Entries supplied:

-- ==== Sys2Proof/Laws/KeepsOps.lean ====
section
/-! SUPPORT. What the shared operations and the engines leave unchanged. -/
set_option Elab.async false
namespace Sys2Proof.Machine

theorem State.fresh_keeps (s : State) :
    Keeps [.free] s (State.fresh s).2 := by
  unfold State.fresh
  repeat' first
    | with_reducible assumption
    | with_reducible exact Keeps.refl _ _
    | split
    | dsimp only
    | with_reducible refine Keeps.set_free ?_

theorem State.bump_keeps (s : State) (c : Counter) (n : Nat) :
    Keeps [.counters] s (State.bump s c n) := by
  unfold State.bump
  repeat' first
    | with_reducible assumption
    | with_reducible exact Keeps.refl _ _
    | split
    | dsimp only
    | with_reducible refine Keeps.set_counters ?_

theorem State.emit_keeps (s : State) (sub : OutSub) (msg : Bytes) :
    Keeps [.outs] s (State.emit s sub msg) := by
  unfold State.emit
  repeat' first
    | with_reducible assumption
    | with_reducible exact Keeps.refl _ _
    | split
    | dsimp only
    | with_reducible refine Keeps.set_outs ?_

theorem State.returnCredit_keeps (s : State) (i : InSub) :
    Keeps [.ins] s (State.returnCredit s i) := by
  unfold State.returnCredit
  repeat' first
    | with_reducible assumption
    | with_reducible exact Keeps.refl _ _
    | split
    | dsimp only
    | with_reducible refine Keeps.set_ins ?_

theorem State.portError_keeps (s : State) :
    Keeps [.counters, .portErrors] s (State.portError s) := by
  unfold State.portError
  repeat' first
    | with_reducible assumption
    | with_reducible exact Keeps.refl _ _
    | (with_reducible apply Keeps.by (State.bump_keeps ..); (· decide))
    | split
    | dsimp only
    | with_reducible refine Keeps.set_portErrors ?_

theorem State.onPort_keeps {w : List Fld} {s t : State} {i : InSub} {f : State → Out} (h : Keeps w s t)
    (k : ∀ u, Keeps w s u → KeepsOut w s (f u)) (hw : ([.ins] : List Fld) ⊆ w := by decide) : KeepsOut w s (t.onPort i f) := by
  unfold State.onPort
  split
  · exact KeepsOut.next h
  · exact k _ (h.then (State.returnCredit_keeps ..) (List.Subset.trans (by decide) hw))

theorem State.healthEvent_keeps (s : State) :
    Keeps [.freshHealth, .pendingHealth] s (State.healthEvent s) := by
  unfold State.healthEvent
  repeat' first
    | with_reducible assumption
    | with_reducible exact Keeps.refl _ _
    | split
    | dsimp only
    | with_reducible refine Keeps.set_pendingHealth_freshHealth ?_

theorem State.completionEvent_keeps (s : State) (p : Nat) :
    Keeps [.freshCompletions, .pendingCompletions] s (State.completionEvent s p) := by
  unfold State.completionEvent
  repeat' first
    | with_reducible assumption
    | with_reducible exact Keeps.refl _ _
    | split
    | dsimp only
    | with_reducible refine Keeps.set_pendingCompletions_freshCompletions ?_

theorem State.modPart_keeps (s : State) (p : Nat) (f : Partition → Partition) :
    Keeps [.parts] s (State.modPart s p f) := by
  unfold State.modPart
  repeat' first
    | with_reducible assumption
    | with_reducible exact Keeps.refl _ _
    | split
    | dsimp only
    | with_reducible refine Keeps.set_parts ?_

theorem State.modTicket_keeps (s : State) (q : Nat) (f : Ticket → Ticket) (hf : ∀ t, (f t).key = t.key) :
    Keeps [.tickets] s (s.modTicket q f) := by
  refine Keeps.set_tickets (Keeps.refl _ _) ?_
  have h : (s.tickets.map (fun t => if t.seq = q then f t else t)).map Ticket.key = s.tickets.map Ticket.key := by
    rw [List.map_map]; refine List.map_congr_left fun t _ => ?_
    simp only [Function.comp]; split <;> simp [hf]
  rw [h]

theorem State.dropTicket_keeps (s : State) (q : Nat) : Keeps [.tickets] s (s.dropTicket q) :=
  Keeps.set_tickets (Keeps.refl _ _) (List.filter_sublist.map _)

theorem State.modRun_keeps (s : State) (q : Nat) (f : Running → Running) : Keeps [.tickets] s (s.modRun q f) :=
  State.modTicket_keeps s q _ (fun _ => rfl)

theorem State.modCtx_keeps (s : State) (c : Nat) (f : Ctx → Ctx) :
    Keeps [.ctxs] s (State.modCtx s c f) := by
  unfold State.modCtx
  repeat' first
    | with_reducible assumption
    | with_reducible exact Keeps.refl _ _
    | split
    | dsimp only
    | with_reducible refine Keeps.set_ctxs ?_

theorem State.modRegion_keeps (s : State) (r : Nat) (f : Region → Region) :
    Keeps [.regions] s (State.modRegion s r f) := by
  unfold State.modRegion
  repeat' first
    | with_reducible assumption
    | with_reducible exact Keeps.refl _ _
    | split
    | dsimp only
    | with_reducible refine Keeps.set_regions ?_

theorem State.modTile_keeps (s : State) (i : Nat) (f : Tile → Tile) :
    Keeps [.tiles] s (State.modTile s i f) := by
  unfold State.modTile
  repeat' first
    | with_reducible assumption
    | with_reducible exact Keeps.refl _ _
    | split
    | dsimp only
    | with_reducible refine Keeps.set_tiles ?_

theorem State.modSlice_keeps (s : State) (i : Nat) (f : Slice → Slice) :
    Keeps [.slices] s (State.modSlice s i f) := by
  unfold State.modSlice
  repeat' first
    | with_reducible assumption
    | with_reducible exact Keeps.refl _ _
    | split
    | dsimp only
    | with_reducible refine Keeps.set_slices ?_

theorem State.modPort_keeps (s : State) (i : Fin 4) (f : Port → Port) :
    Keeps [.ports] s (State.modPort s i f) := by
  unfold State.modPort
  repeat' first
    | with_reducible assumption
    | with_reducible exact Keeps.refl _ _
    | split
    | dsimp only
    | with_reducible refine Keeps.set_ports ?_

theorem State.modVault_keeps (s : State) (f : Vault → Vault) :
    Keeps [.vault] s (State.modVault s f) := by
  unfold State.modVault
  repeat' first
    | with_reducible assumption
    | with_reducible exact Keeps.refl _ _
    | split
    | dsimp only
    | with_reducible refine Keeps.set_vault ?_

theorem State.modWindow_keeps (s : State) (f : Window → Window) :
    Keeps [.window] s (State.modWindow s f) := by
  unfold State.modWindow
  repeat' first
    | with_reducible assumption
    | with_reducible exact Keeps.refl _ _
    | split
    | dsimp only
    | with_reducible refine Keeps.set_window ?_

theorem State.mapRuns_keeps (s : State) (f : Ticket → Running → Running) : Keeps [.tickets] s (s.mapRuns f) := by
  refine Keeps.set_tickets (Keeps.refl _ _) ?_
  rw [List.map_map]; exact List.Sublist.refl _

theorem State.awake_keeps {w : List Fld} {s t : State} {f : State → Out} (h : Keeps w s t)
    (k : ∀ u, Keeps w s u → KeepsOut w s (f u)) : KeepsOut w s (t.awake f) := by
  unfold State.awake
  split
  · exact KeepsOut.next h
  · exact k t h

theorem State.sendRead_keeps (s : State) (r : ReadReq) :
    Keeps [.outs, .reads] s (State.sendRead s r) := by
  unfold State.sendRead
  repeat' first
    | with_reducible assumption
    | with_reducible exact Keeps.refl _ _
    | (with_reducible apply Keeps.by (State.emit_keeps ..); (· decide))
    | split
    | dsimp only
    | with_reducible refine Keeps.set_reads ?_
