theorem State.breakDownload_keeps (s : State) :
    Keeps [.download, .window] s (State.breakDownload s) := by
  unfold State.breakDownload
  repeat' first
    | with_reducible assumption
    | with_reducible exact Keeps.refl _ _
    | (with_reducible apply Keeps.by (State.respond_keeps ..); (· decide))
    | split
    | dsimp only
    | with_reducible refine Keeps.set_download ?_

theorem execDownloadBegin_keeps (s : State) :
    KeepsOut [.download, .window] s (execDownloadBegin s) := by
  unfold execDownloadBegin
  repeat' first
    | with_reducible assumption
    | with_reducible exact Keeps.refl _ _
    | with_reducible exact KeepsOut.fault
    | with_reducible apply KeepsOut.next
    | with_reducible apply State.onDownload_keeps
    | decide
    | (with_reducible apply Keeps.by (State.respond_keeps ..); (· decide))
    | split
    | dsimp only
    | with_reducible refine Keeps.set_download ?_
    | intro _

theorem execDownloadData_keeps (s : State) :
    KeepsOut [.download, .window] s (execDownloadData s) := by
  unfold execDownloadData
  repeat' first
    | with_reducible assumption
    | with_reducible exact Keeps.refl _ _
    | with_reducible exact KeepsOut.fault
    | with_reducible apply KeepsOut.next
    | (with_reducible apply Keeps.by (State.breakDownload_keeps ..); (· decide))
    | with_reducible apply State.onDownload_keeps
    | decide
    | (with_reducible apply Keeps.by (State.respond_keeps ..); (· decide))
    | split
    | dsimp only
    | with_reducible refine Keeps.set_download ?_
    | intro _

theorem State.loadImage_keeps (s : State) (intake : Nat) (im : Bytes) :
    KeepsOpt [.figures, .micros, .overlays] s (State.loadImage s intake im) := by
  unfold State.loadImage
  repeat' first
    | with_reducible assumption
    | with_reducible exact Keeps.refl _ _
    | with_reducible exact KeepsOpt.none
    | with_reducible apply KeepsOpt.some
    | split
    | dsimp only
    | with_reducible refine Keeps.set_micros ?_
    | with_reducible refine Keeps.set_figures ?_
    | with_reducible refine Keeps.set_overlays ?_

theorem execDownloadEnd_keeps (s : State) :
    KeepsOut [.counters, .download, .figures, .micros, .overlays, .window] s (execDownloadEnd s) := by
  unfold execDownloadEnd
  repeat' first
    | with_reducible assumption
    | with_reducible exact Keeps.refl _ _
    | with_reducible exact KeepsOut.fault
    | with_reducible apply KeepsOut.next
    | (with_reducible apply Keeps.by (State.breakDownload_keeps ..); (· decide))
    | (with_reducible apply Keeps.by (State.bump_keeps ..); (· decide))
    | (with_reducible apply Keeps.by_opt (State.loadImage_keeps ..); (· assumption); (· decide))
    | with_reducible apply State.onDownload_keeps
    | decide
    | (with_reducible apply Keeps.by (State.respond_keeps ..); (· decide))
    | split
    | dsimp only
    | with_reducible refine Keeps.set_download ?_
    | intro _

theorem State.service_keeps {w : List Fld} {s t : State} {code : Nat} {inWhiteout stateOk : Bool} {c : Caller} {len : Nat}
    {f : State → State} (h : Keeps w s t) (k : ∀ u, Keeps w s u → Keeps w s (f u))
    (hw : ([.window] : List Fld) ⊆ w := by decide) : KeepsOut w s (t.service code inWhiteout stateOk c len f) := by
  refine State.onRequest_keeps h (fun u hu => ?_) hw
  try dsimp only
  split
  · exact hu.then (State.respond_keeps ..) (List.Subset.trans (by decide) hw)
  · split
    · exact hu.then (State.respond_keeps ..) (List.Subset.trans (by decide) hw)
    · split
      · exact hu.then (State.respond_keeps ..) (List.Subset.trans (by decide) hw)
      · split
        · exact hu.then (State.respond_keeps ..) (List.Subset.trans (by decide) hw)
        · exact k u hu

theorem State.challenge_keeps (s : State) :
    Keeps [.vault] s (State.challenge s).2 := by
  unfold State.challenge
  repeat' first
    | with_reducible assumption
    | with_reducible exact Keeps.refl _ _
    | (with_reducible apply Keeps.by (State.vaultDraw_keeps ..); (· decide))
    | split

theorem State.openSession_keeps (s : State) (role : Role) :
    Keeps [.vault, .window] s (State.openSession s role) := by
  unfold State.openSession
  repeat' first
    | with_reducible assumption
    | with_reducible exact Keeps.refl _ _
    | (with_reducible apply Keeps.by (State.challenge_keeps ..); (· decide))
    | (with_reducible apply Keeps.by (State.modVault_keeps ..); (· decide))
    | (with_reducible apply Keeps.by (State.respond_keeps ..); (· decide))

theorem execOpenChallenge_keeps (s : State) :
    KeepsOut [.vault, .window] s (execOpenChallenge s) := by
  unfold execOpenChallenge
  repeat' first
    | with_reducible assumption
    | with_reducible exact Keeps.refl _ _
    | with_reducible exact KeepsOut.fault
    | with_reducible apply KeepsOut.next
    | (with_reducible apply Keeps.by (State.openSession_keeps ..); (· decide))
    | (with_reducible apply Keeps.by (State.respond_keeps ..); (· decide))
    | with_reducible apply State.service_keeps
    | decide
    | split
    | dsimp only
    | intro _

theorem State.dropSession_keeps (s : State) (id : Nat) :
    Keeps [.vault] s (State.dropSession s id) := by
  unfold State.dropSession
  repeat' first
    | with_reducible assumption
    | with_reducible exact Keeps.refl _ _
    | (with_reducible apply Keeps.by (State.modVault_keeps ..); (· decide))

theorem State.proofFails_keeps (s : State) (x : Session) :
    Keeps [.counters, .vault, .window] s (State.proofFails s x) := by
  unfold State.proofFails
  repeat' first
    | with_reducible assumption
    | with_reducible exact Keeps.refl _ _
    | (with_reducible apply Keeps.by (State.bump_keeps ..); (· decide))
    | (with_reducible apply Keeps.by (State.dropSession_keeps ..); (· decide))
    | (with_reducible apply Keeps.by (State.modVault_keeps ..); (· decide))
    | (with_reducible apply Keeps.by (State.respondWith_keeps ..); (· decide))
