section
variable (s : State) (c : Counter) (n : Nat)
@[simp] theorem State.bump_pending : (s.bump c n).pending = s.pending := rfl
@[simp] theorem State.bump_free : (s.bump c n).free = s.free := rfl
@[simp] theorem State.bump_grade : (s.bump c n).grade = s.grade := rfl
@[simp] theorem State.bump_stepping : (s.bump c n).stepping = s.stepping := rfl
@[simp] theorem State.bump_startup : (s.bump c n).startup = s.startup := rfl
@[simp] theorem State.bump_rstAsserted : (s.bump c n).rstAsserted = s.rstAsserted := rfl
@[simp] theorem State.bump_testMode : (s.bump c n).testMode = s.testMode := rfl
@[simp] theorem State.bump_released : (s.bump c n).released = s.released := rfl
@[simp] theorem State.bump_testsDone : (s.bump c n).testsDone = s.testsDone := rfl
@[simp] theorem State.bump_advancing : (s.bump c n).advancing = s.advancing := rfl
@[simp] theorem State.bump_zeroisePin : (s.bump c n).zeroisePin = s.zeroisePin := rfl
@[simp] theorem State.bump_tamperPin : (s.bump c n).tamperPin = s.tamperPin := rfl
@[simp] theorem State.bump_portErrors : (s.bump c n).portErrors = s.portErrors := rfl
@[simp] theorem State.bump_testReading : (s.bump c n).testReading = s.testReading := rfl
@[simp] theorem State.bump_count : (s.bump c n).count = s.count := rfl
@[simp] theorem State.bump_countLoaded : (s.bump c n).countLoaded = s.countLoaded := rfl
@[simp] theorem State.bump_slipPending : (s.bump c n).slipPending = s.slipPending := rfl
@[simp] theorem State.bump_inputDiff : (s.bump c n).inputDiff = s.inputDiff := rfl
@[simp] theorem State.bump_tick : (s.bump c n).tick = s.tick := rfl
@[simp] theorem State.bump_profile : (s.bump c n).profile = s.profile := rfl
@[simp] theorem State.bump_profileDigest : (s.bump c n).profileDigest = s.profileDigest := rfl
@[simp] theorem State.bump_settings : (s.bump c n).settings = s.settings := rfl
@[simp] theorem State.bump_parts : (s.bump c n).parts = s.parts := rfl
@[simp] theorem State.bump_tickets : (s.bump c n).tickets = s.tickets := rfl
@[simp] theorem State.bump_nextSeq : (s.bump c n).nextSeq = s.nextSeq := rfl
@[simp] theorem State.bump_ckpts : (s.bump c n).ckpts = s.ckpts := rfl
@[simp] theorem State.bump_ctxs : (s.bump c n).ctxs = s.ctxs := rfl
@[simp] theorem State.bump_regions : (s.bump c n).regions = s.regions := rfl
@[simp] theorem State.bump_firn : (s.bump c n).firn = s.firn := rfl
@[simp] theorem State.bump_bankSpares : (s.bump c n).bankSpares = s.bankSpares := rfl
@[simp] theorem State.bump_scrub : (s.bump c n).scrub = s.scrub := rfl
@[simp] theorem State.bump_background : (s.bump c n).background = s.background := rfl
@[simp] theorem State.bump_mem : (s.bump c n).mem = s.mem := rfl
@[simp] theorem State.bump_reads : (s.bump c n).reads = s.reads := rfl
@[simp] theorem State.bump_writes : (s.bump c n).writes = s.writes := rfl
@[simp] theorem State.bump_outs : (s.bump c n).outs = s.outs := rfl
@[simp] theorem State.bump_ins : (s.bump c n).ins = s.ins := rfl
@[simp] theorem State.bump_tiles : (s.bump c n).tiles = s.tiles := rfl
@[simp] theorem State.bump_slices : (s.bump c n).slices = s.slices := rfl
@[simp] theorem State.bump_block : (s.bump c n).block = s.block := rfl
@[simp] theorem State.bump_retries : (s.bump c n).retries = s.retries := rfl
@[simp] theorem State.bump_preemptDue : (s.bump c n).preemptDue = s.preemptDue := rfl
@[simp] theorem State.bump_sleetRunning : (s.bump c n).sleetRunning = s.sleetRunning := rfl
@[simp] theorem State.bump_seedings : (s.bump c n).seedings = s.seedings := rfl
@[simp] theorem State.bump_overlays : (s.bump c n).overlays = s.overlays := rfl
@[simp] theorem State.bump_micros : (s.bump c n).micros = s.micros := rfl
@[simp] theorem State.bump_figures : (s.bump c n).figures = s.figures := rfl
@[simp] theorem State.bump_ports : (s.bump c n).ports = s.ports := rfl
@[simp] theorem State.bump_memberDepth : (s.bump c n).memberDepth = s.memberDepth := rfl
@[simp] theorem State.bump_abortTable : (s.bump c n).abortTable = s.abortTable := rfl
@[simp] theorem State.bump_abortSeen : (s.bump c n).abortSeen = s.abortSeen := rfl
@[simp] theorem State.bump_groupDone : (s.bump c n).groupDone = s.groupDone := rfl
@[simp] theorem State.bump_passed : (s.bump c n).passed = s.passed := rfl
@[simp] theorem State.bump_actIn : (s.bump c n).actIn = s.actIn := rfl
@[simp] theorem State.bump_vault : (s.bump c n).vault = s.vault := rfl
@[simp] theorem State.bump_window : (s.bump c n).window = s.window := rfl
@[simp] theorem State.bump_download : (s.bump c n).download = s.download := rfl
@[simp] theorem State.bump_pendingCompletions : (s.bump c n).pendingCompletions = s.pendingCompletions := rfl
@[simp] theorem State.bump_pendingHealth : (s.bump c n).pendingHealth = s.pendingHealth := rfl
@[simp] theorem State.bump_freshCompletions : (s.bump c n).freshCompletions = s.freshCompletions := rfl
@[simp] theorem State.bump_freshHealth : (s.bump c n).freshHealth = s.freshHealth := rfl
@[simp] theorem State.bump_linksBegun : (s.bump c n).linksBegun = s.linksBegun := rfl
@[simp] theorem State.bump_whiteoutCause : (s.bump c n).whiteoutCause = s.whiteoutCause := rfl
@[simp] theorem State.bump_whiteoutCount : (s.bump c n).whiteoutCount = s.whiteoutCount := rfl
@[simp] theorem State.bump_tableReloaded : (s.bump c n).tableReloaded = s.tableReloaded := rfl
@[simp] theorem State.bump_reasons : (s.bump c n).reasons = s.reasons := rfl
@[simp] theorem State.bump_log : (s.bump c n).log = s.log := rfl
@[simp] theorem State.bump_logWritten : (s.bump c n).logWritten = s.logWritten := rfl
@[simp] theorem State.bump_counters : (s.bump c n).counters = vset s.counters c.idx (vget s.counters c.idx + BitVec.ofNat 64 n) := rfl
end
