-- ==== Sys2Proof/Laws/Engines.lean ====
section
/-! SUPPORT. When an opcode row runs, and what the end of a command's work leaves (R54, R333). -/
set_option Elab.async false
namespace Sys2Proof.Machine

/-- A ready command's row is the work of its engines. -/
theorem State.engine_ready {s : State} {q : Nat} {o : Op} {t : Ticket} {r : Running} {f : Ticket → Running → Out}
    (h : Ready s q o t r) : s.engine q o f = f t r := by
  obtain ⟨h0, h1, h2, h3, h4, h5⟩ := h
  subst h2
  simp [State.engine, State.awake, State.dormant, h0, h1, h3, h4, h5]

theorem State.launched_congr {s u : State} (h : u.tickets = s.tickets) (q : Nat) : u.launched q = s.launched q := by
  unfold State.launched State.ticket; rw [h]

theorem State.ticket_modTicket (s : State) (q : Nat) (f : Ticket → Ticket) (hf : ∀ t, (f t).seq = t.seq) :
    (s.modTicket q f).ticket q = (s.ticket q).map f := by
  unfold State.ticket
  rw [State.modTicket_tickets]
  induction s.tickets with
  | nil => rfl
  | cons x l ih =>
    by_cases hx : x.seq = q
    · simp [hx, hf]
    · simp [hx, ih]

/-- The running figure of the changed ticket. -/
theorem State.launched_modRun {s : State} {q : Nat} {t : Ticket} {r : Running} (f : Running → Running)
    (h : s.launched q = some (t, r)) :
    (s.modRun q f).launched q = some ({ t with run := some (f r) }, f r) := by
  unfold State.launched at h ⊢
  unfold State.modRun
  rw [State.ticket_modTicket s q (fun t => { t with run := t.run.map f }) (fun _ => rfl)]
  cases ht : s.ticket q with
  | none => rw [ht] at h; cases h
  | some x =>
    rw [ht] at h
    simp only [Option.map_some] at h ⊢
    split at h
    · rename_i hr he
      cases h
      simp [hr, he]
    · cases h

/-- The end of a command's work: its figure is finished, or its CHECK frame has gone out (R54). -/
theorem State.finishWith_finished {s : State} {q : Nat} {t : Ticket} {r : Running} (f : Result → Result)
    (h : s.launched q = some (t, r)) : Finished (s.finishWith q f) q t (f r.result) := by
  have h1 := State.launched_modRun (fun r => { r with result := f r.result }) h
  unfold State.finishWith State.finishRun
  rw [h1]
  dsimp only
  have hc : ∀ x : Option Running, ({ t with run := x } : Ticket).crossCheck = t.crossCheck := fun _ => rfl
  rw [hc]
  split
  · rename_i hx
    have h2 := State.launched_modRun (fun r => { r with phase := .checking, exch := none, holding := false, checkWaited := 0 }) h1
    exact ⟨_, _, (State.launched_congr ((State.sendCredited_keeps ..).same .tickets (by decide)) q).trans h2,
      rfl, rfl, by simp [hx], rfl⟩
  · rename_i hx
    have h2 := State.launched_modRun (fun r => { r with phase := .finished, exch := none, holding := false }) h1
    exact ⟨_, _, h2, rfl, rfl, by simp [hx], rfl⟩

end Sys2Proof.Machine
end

What this task involves: The answer must be every line from the records above that contains "Bytes".

Response to the task:
theorem State.emit_keeps (s : State) (sub : OutSub) (msg : Bytes) :
theorem State.loadImage_keeps (s : State) (intake : Nat) (im : Bytes) :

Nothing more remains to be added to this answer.